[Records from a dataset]
-- -- --

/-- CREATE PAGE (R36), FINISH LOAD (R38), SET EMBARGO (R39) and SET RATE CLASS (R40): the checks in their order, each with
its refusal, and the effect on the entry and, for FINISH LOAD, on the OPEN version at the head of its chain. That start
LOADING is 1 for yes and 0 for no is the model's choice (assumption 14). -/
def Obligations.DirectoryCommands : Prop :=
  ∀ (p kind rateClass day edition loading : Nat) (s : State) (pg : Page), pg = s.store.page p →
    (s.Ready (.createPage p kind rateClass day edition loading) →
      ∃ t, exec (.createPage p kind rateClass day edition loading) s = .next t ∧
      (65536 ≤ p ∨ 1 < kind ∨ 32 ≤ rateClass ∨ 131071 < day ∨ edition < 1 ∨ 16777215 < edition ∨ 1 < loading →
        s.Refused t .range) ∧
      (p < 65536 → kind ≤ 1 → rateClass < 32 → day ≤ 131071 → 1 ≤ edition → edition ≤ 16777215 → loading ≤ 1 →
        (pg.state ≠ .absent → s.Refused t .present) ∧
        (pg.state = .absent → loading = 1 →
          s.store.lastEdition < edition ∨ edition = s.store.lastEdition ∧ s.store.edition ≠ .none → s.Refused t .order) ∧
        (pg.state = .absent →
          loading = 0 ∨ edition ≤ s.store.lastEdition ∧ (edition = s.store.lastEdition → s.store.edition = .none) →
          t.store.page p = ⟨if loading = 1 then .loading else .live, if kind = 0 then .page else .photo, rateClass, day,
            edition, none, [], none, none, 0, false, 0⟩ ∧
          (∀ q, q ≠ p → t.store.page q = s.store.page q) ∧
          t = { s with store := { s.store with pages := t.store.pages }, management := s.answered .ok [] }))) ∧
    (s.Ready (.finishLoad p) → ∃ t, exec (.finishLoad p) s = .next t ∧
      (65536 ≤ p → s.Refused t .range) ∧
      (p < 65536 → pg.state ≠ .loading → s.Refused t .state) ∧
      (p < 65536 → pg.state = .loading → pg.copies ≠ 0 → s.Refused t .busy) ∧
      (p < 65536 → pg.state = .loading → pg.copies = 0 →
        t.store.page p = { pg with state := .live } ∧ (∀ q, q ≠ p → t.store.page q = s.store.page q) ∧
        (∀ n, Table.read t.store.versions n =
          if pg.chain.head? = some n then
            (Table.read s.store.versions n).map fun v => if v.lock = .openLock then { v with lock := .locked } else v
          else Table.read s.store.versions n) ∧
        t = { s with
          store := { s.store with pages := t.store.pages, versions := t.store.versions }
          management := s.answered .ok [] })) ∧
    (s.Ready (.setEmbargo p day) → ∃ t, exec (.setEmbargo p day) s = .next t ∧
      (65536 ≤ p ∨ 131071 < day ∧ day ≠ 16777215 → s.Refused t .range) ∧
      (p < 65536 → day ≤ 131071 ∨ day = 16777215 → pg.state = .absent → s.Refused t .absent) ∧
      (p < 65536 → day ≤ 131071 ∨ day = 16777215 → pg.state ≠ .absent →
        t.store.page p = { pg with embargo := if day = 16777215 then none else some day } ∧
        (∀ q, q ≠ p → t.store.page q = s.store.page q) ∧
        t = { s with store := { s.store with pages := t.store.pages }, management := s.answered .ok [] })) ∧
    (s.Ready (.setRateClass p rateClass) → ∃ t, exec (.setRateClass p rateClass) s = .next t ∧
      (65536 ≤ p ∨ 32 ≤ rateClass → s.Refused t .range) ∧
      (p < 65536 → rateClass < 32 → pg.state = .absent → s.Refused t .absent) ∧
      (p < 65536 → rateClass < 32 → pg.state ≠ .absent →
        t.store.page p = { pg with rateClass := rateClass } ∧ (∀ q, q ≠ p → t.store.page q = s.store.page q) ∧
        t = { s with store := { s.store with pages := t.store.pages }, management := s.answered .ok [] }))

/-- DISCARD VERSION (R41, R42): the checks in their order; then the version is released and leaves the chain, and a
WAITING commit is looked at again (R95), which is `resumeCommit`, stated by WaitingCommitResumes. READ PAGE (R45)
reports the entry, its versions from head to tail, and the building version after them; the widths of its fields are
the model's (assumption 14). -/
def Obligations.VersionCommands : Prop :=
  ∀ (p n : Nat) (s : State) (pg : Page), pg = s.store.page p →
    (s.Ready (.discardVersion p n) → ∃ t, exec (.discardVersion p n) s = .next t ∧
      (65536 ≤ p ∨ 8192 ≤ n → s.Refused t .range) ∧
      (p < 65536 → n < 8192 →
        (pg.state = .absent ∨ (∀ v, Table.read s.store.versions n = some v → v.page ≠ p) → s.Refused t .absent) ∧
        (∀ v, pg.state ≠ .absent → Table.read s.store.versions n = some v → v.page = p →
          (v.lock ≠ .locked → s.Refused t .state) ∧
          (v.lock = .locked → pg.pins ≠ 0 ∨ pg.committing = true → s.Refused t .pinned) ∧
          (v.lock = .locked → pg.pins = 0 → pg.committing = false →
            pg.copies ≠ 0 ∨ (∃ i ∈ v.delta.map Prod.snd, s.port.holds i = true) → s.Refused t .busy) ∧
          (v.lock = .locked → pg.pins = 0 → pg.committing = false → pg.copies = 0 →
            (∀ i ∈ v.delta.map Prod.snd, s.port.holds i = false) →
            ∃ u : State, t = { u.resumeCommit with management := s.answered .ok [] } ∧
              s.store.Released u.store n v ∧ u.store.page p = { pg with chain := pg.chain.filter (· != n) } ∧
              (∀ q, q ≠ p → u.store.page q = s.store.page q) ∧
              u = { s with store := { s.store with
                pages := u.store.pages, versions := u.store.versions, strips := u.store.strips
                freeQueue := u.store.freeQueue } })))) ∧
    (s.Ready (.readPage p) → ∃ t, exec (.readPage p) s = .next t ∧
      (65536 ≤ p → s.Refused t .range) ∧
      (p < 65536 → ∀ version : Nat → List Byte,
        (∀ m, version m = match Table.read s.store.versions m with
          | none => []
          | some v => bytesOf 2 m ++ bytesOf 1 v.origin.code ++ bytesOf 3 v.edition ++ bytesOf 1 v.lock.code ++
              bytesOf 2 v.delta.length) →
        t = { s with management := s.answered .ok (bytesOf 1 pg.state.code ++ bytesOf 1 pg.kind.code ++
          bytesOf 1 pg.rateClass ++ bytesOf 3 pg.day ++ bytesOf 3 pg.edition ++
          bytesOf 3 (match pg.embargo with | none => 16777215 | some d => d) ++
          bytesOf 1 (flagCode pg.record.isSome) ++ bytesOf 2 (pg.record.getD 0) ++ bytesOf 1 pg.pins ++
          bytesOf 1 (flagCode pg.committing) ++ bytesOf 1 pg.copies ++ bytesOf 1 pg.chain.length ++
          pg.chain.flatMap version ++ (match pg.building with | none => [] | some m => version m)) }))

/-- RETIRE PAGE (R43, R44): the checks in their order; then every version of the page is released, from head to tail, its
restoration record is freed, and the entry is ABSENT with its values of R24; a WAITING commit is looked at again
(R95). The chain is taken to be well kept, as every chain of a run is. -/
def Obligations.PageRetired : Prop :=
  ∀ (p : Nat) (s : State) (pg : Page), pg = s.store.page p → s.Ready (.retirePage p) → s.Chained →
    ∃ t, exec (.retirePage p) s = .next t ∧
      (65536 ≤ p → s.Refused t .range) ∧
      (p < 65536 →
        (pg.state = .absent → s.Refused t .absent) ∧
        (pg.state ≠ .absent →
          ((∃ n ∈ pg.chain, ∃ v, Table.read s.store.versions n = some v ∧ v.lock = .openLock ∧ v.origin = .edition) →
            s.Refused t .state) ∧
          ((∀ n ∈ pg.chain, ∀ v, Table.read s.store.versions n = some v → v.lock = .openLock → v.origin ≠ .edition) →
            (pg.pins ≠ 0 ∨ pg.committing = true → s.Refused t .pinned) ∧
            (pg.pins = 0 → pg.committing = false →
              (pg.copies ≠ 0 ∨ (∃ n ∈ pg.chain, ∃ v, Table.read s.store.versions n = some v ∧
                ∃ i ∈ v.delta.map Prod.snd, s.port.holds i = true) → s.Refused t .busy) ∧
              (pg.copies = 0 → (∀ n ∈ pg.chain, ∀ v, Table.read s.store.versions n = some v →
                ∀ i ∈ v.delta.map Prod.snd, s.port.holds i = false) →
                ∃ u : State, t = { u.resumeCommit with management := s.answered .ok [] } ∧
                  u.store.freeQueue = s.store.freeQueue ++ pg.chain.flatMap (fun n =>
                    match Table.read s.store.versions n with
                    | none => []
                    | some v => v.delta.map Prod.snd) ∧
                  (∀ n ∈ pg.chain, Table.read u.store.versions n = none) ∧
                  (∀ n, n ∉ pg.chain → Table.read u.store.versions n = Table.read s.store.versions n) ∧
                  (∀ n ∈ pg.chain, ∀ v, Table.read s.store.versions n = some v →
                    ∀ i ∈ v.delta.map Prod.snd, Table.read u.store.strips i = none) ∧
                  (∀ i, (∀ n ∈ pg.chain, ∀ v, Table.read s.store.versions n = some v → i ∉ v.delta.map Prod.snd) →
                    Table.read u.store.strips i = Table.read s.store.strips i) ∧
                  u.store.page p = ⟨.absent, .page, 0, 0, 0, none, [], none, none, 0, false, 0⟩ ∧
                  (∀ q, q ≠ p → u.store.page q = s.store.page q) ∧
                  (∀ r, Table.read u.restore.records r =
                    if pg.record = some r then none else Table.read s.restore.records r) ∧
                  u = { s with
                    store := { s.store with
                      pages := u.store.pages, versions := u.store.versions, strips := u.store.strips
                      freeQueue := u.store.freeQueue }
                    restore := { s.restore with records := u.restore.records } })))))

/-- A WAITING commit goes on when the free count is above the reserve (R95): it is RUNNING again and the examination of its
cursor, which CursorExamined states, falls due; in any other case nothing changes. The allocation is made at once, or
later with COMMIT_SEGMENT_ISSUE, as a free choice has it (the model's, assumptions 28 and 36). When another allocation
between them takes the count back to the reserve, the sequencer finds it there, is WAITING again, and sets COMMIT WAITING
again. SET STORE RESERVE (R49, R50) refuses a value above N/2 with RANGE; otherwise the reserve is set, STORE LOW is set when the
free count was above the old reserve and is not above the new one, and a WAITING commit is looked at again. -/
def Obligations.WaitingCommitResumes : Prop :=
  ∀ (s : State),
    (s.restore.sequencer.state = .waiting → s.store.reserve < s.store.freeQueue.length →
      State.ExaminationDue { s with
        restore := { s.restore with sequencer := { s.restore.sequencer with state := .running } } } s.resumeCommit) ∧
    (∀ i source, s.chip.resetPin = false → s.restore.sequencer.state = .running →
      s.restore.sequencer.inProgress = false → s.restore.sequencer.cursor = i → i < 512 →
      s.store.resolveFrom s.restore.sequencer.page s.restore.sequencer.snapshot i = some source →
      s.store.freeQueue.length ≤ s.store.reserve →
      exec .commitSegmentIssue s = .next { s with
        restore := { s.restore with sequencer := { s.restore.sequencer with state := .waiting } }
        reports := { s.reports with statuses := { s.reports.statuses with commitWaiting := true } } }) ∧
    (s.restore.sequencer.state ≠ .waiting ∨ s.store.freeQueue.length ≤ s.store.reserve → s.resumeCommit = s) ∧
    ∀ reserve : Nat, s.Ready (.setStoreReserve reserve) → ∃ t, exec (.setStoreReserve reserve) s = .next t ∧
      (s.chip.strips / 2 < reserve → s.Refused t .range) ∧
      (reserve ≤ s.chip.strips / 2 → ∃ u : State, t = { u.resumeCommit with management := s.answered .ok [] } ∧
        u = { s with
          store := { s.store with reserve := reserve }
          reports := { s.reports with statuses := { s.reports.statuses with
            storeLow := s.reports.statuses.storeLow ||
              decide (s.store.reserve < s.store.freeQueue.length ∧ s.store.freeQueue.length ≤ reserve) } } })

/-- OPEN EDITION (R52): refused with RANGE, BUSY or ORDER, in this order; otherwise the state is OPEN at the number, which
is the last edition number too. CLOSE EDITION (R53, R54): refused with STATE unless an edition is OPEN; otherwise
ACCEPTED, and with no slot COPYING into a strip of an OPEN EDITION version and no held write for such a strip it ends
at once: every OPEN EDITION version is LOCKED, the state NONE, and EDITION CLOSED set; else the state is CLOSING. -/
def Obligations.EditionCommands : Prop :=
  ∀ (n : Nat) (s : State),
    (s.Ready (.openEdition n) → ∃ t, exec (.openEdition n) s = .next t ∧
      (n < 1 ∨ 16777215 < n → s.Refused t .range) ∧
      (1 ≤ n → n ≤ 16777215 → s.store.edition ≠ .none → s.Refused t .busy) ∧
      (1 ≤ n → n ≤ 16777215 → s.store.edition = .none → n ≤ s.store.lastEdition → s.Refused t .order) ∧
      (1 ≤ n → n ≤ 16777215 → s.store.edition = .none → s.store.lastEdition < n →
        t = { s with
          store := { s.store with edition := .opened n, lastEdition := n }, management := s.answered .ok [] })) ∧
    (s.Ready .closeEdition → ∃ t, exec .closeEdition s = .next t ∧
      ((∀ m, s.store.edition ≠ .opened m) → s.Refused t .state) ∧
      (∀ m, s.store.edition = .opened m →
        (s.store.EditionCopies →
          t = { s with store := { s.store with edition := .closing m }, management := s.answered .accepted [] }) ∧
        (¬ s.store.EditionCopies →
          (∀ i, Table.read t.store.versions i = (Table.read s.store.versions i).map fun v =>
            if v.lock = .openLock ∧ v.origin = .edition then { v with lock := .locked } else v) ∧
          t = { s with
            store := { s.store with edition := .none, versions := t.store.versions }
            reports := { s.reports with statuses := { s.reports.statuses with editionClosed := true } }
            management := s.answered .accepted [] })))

-- -- --

#### [THE TASK]
State how many lines of the records above contain "tail", with no words besides the number.

#### [SOLUTION TO THIS PROBLEM]
2